Static Benchmarks ‘Outdated’? OpenKG Continues to Update the LLM Knowledge-Enhanced Dynamic Evaluation Leaderboard Dynamic OneEval-202605

Introduction: The Dynamic OneEval leaderboard has been updated for the May 2026 version. It continues to use an “automated data synthesis + human verification” approach, adding 190 new test cases to evaluate the reasoning capabilities of the latest models, including GPT-5.5, DeepSeek V4-pro, and QWEN-3.6-plus, on heterogeneous knowledge sources. The related research has been accepted by IJCAI-2026.

Evaluation Website & Online Leaderboard: http://oneeval.openkg.cn

Visit the official website for the full leaderboard, dataset description, and continuously updated results.

Introduction

The capabilities of large reasoning language models are improving at an unprecedented rate. However, the limitations of traditional static benchmarks are increasingly apparent: leaderboard scores keep rising, yet this may mask the models’ fragility under boundary conditions. The repeated use of benchmarks introduces data contamination risks, making it difficult for “high scores” to distinguish genuine generalization capabilities from rote learning in training. This problem is especially acute for knowledge-intensive reasoning tasks, where models must not only provide correct answers but also justify them with evidence, stay updated with the latest facts, and consistently complete multi-step reasoning chains.

Figure 1 The difference between Dynamic OneEval and existing evaluation benchmarks

In response, OpenKG launched the dynamic leaderboard Dynamic OneEval in February 2026. Different from static benchmarks, the core logic of Dynamic OneEval is to start from the model’s actual failure cases, transform the “why did the model make a mistake” insight into actionable generation constraints, and systematically produce evaluation samples that are both difficult and have traceable sources of difficulty.

Specifically, Dynamic OneEval implements a closed-loop upgrade from “error review” to “targeted difficulty reproduction.” First, it pinpoints the root cause of failures, identifying the model’s specific weaknesses in dimensions like knowledge memorization and multi-step reasoning. Second, it is constraint-driven synthesis, encoding failure patterns as generation constraints to synthesize challenging test samples in a targeted manner. Third, it is dynamic iterative updating, where evaluation results guide the generation of the next batch of samples, forming a continuously evolving evaluation loop.

This release of Dynamic OneEval-202605 adds 190 test samples and evaluates 18 mainstream domestic and international large language models, including GPT-5.5, Qwen3.6-Plus, and DeepSeek-V4-Pro.

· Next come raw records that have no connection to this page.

-- ==== Sys2Proof/Tests/Slice0.lean ====
section
/-! SUPPORT. Tests of the model: words that the spec writes out and what they decode to, ill-formed terms, one step of some
instructions against the spec's worked results, and a witness for the hypotheses of every statement. -/

namespace Sys2Proof.Tests

open Sys2Proof Sys2Proof.Machine

-- One test at a time: each kernel evaluation is done before the next begins.
set_option Elab.async false

/-! ## Words that the spec works out -/

/-- The words decode to the instruction, with no byte left. -/
def reads (ws : List IWord) (i : Instr) : Bool := decode (ws.flatMap wordBytes) = .ok (i, [])

/-- The instruction encodes to the words. -/
def writes (i : Instr) (ws : List IWord) : Bool := i.wf && encode i == ws

/-- 01 Table 1.14 and 08 Table 8.10. -/
theorem test_decode_scalar :
    reads [0xFFF4C510] (.addi 5 6 (-3)) ∧ reads [0x0003FF10] (.addi 31 31 0) ∧
    reads [0x00000722, 0x89ABCDEF, 0x01234567] (.li 7 0x0123456789ABCDEF) ∧
    reads [0x000C4104] (.add 1 2 3) ∧ reads [0x8098A404] (.subw 4 5 6) ∧ reads [0x02A50708] (.divn 7 8 9) ∧
    reads [0x081CC505, 8, 0] (.sel 5 6 7 8) ∧ reads [0x017D6A0D, 0, 5] (.sra 10 11 31 5) ∧
    reads [0x05FC830D, 0x1F, 0x83C] (.bfxn 3 4 31 31 60 8) := by decide +kernel

/-- 08 Table 8.10. -/
theorem test_decode_control :
    reads [0xFFF84128] (.beq 1 2 (-2)) ∧ reads [0x00006444] (.call 100) ∧ reads [0x0003C048] (.jr 30) ∧
    reads [0x01008049, 0, 0xFFFFFFFB] (.loop 4 (-5)) := by decide +kernel

/-- The worked encodings of 09. -/
theorem test_decode_float_vector :
    reads [0x028C4151, 0x01402804, 0] (.fma false false .f32 ⟨.rz, false, true, 0⟩ 1 2 3 4) ∧
    reads [0x001CC555, 0x20002400, 0] (.fadd true true .bf16 ⟨.dflt, false, false, 0⟩ 5 6 7) ∧
    reads [0x000C4159, 0x800, 0] (.vadd false .i32 0 1 2 3) ∧
    reads [0x000C415D, 0x40002800, 0] (.fcmp true .lt .f32 false 0 1 2 3) ∧
    reads [0x08008961, 0x2800, 0] (.vradd .f32 ⟨.dflt, false, false, 0⟩ 9 4) ∧
    reads [0x80004469, 0x20002540, 0] (.cvt true .f32 .bf16 1 ⟨.dflt, false, false, 0⟩ 4 2) ∧
    reads [0x81002569, 0x40003909, 1] (.cvtb .f16 .blk4 2 1 .dflt false 5 1 9) := by decide +kernel

/-- The worked encodings of 07 and 10. -/
theorem test_decode_local_jig :
    reads [0x079CC570] (.ldl .w8 5 ⟨6, 7, 3, 0⟩) ∧ reads [0x197C4971, 0, 0x40] (.stl .w4 9 ⟨2, 31, 0, 0x40⟩) ∧
    reads [0x00002374] (.qpop 3 1) ∧ reads [0x08204074] (.qpush 2 8) ∧
    reads [0x000080AD, 0, 0x00121023] (.jig 4 3 2 8 8 1) ∧ reads [0x008000AC] .unclamp ∧ reads [0x010005AC] (.clw 5) := by
  decide +kernel

/-- The worked encodings of 05. -/
theorem test_decode_global :
    reads [0x01FCC578] (.ld .w8 none 5 ⟨6, 31, 0, 0⟩) ∧
    reads [0x01FCC579, 0x000A8000, 0x10] (.ld .w8 (some .die) 5 ⟨6, 31, 0, 0x10⟩) ∧
    reads [0x050C477C] (.st .w4 none 7 ⟨2, 3, 2, 0⟩) ∧
    reads [0x001CC981, 0x20000C00, 8] (.amoadd .i64 true false ⟨false, false, .task⟩ 9 6 7 8) ∧
    reads [0x00000085, 0x00130000, 0] (.fence ⟨false, true, .pkg⟩) := by decide +kernel

/-- The worked encodings of 06. -/
theorem test_decode_copy :
    reads [0x000C0088] (.copy ⟨false, false, .task⟩ 3) ∧
    reads [0x000C0089, 0x200B0000, 0] (.copyGath ⟨true, false, .pkg⟩ 3) ∧
    reads [0x00940089, 0x00132800, 0] (.redc 0 .f32 .dflt false false ⟨false, true, .pkg⟩ 5) ∧
    reads [0x0128C989, 0xB, 0] (.rdb ⟨false, false, .task⟩ 9 6 10 11 0) ∧
    reads [0x001CC98D, 0, 8] (.mon 9 6 7 8) ∧ reads [0x0114208C] (.cvrel 1 5) := by decide +kernel

/-- The worked encodings of 11 and 12. -/
theorem test_decode_matrix :
    reads [0x005AB491, 0x20002409, 0] (.mma 1 .bf16 .dflt false false 20 21 22 9) ∧
    reads [0x015AB491, 0x010032E9, 0] (.mmag 0 .e4m3 .rz false false 20 21 22 9 23) ∧
    reads [0x0182A091, 0x40002009, 0] (.bld 2 .f16 false 21 9) ∧ reads [0x02000091, 0x40000009, 0] (.bfree 2 9) ∧
    reads [0x028C0091, 9, 0] (.route 3 9) ∧ reads [0x0002AA95, 0x20004189, 0] (.mlbe 1 false 10 21 9 12) ∧
    reads [0x00DAAA95, 0x20000189, 0x10000] (.noise 1 10 21 22 9 12 0 256) := by decide +kernel

/-- The worked encodings of 13, 14 and 16. -/
theorem test_decode_messages :
    reads [0x000000B0] .endt ∧ reads [0x008005B0] (.dgrd 5) ∧ reads [0x00054098] (.send none 10 1) ∧
    reads [0x00854099, 0xC, 0] (.sendd none 10 1 12) ∧ reads [0x01094098] (.sendv none 10 2) ∧
    reads [0x01856098] (.reply none 11 1) ∧ reads [0x0200A098] (.maskc 5) ∧ reads [0x0380A099, 0x20000000, 0] (.unparkDrop 5) ∧
    reads [0x0005409D, 0xC, 0] (.fork none 10 1 12) ∧ reads [0x00D0899D, 6, 0] (.join 9 4 20 6) ∧
    reads [0x0100609C] (.jret 3) := by decide +kernel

OpenKG will continue to update the OneEval benchmark platform and will subsequently release new version evaluation results. Stay tuned.

Outlook: Dynamic OneEval-202605 Overall Leaderboard

Table 1 Dynamic OneEval-202605 Overall Leaderboard

We evaluated 18 cutting-edge large language models using Dynamic OneEval-202605 under a unified experimental setup, including several of the latest models (GPT-5.5, Qwen3.6-plus, Deepseek-V4-pro). The results show that although Dynamic OneEval is constructed based on synthetic data, it remains highly challenging overall. The top overall score in this round, achieved by GPT-5.5, is only 56.2%. Looking at the score distribution, the rankings exhibit the following characteristics:

1. Intense Competition at the Top

GPT-5.5 tops the list with 56.2%, surpassing Claude-opus-4.6-thinking (55.3%), with a difference of only 0.9 percentage points. Gemini-3.1-pro (52.9%) and Gemini-3-pro (52.8%) follow closely. The gap among the top four is just 3.4 percentage points, indicating that the top-tier competition has entered a phase of “fighting for fractions of a percent.” Compared to the previous version, where Gemini-3-pro (46.4%) held a commanding 9.0 percentage point lead over the second-place model, the gap among top models has narrowed significantly.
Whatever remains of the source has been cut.